*WHAT TO WORK ON*:
Repeat every entry in full. Match each line exactly.

*** Opening of SOURCE MATERIAL ***

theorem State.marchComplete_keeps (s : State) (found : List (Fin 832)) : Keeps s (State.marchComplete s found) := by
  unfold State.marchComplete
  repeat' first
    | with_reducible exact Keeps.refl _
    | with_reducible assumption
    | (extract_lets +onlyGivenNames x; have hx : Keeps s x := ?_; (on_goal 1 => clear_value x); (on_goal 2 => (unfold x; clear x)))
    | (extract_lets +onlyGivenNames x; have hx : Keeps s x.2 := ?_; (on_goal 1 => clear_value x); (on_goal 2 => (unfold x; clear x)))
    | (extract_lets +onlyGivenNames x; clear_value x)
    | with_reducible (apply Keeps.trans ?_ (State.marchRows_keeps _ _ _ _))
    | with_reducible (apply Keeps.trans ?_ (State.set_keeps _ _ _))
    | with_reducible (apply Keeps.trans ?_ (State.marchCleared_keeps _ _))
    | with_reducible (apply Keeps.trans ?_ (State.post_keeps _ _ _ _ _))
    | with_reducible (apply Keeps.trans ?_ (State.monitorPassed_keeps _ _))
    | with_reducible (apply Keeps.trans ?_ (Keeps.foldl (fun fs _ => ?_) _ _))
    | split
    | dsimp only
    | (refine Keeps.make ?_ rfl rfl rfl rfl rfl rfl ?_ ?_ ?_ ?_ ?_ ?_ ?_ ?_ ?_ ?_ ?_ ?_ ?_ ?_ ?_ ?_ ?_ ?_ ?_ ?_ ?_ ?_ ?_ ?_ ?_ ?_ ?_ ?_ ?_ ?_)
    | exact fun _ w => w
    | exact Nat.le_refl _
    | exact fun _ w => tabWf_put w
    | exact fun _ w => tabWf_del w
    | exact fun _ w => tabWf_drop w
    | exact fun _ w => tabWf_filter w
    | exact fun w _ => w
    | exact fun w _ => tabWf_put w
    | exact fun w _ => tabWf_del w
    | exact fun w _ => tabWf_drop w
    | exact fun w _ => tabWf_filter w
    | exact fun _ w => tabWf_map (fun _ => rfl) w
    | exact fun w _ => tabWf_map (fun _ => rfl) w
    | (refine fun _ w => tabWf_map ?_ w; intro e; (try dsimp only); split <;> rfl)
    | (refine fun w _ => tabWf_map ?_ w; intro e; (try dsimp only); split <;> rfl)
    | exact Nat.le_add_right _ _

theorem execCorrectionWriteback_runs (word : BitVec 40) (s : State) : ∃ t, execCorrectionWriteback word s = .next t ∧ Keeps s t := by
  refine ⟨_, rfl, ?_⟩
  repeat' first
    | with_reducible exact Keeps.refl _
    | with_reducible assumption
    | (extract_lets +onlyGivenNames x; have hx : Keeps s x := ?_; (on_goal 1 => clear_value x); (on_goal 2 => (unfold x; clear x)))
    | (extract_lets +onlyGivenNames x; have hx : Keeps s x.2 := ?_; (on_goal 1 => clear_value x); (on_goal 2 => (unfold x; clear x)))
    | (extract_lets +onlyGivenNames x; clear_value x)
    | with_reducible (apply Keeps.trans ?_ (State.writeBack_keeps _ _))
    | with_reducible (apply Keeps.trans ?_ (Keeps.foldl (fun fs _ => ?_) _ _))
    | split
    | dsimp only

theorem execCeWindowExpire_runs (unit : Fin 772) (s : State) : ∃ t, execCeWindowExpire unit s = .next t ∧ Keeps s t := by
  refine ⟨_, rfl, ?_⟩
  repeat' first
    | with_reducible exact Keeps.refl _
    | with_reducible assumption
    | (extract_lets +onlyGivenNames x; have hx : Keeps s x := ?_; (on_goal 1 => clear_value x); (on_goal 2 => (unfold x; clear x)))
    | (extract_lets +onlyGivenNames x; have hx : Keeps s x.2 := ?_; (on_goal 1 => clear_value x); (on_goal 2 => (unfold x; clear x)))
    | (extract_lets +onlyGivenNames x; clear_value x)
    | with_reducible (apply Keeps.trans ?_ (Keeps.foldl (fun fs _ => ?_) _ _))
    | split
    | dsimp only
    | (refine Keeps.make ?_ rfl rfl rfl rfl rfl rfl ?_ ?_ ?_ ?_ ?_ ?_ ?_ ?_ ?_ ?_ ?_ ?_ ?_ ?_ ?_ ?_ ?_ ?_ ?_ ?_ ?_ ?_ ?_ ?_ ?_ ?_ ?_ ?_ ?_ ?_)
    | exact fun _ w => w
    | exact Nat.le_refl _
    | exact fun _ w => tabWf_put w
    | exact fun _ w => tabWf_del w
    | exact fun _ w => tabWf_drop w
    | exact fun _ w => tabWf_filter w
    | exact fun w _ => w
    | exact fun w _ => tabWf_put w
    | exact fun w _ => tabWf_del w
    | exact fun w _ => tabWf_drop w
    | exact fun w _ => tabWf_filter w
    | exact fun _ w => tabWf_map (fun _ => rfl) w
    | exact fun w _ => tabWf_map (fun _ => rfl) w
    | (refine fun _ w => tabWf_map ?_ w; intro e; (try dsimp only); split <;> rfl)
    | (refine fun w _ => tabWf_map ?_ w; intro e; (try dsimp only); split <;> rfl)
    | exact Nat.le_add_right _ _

*** Close of SOURCE MATERIAL ***

*REPLY TO THE TASK*:
theorem State.marchComplete_keeps (s : State) (found : List (Fin 832)) : Keeps s (State.marchComplete s found) := by
  unfold State.marchComplete
  repeat' first
    | with_reducible exact Keeps.refl _
    | with_reducible assumption
    | (extract_lets +onlyGivenNames x; have hx : Keeps s x := ?_; (on_goal 1 => clear_value x); (on_goal 2 => (unfold x; clear x)))
    | (extract_lets +onlyGivenNames x; have hx : Keeps s x.2 := ?_; (on_goal 1 => clear_value x); (on_goal 2 => (unfold x; clear x)))
    | (extract_lets +onlyGivenNames x; clear_value x)
    | with_reducible (apply Keeps.trans ?_ (State.marchRows_keeps _ _ _ _))
    | with_reducible (apply Keeps.trans ?_ (State.set_keeps _ _ _))
    | with_reducible (apply Keeps.trans ?_ (State.marchCleared_keeps _ _))
    | with_reducible (apply Keeps.trans ?_ (State.post_keeps _ _ _ _ _))
    | with_reducible (apply Keeps.trans ?_ (State.monitorPassed_keeps _ _))
    | with_reducible (apply Keeps.trans ?_ (Keeps.foldl (fun fs _ => ?_) _ _))
    | split
    | dsimp only
    | (refine Keeps.make ?_ rfl rfl rfl rfl rfl rfl ?_ ?_ ?_ ?_ ?_ ?_ ?_ ?_ ?_ ?_ ?_ ?_ ?_ ?_ ?_ ?_ ?_ ?_ ?_ ?_ ?_ ?_ ?_ ?_ ?_ ?_ ?_ ?_ ?_ ?_)
    | exact fun _ w => w
    | exact Nat.le_refl _
    | exact fun _ w => tabWf_put w
    | exact fun _ w => tabWf_del w
    | exact fun _ w => tabWf_drop w
    | exact fun _ w => tabWf_filter w
    | exact fun w _ => w
    | exact fun w _ => tabWf_put w
    | exact fun w _ => tabWf_del w
    | exact fun w _ => tabWf_drop w
    | exact fun w _ => tabWf_filter w
    | exact fun _ w => tabWf_map (fun _ => rfl) w
    | exact fun w _ => tabWf_map (fun _ => rfl) w
    | (refine fun _ w => tabWf_map ?_ w; intro e; (try dsimp only); split <;> rfl)
    | (refine fun w _ => tabWf_map ?_ w; intro e; (try dsimp only); split <;> rfl)
    | exact Nat.le_add_right _ _

theorem execCorrectionWriteback_runs (word : BitVec 40) (s : State) : ∃ t, execCorrectionWriteback word s = .next t ∧ Keeps s t := by
  refine ⟨_, rfl, ?_⟩
  repeat' first
    | with_reducible exact Keeps.refl _
    | with_reducible assumption
    | (extract_lets +onlyGivenNames x; have hx : Keeps s x := ?_; (on_goal 1 => clear_value x); (on_goal 2 => (unfold x; clear x)))
    | (extract_lets +onlyGivenNames x; have hx : Keeps s x.2 := ?_; (on_goal 1 => clear_value x); (on_goal 2 => (unfold x; clear x)))
    | (extract_lets +onlyGivenNames x; clear_value x)
    | with_reducible (apply Keeps.trans ?_ (State.writeBack_keeps _ _))
    | with_reducible (apply Keeps.trans ?_ (Keeps.foldl (fun fs _ => ?_) _ _))
    | split
    | dsimp only

theorem execCeWindowExpire_runs (unit : Fin 772) (s : State) : ∃ t, execCeWindowExpire unit s = .next t ∧ Keeps s t := by
  refine ⟨_, rfl, ?_⟩
  repeat' first
    | with_reducible exact Keeps.refl _
    | with_reducible assumption
    | (extract_lets +onlyGivenNames x; have hx : Keeps s x := ?_; (on_goal 1 => clear_value x); (on_goal 2 => (unfold x; clear x)))
    | (extract_lets +onlyGivenNames x; have hx : Keeps s x.2 := ?_; (on_goal 1 => clear_value x); (on_goal 2 => (unfold x; clear x)))
    | (extract_lets +onlyGivenNames x; clear_value x)
    | with_reducible (apply Keeps.trans ?_ (Keeps.foldl (fun fs _ => ?_) _ _))
    | split
    | dsimp only
    | (refine Keeps.make ?_ rfl rfl rfl rfl rfl rfl ?_ ?_ ?_ ?_ ?_ ?_ ?_ ?_ ?_ ?_ ?_ ?_ ?_ ?_ ?_ ?_ ?_ ?_ ?_ ?_ ?_ ?_ ?_ ?_ ?_ ?_ ?_ ?_ ?_ ?_)
    | exact fun _ w => w
    | exact Nat.le_refl _
    | exact fun _ w => tabWf_put w
    | exact fun _ w => tabWf_del w
    | exact fun _ w => tabWf_drop w
    | exact fun _ w => tabWf_filter w
    | exact fun w _ => w
    | exact fun w _ => tabWf_put w
    | exact fun w _ => tabWf_del w
    | exact fun w _ => tabWf_drop w
    | exact fun w _ => tabWf_filter w
    | exact fun _ w => tabWf_map (fun _ => rfl) w
    | exact fun w _ => tabWf_map (fun _ => rfl) w
    | (refine fun _ w => tabWf_map ?_ w; intro e; (try dsimp only); split <;> rfl)
    | (refine fun w _ => tabWf_map ?_ w; intro e; (try dsimp only); split <;> rfl)
    | exact Nat.le_add_right _ _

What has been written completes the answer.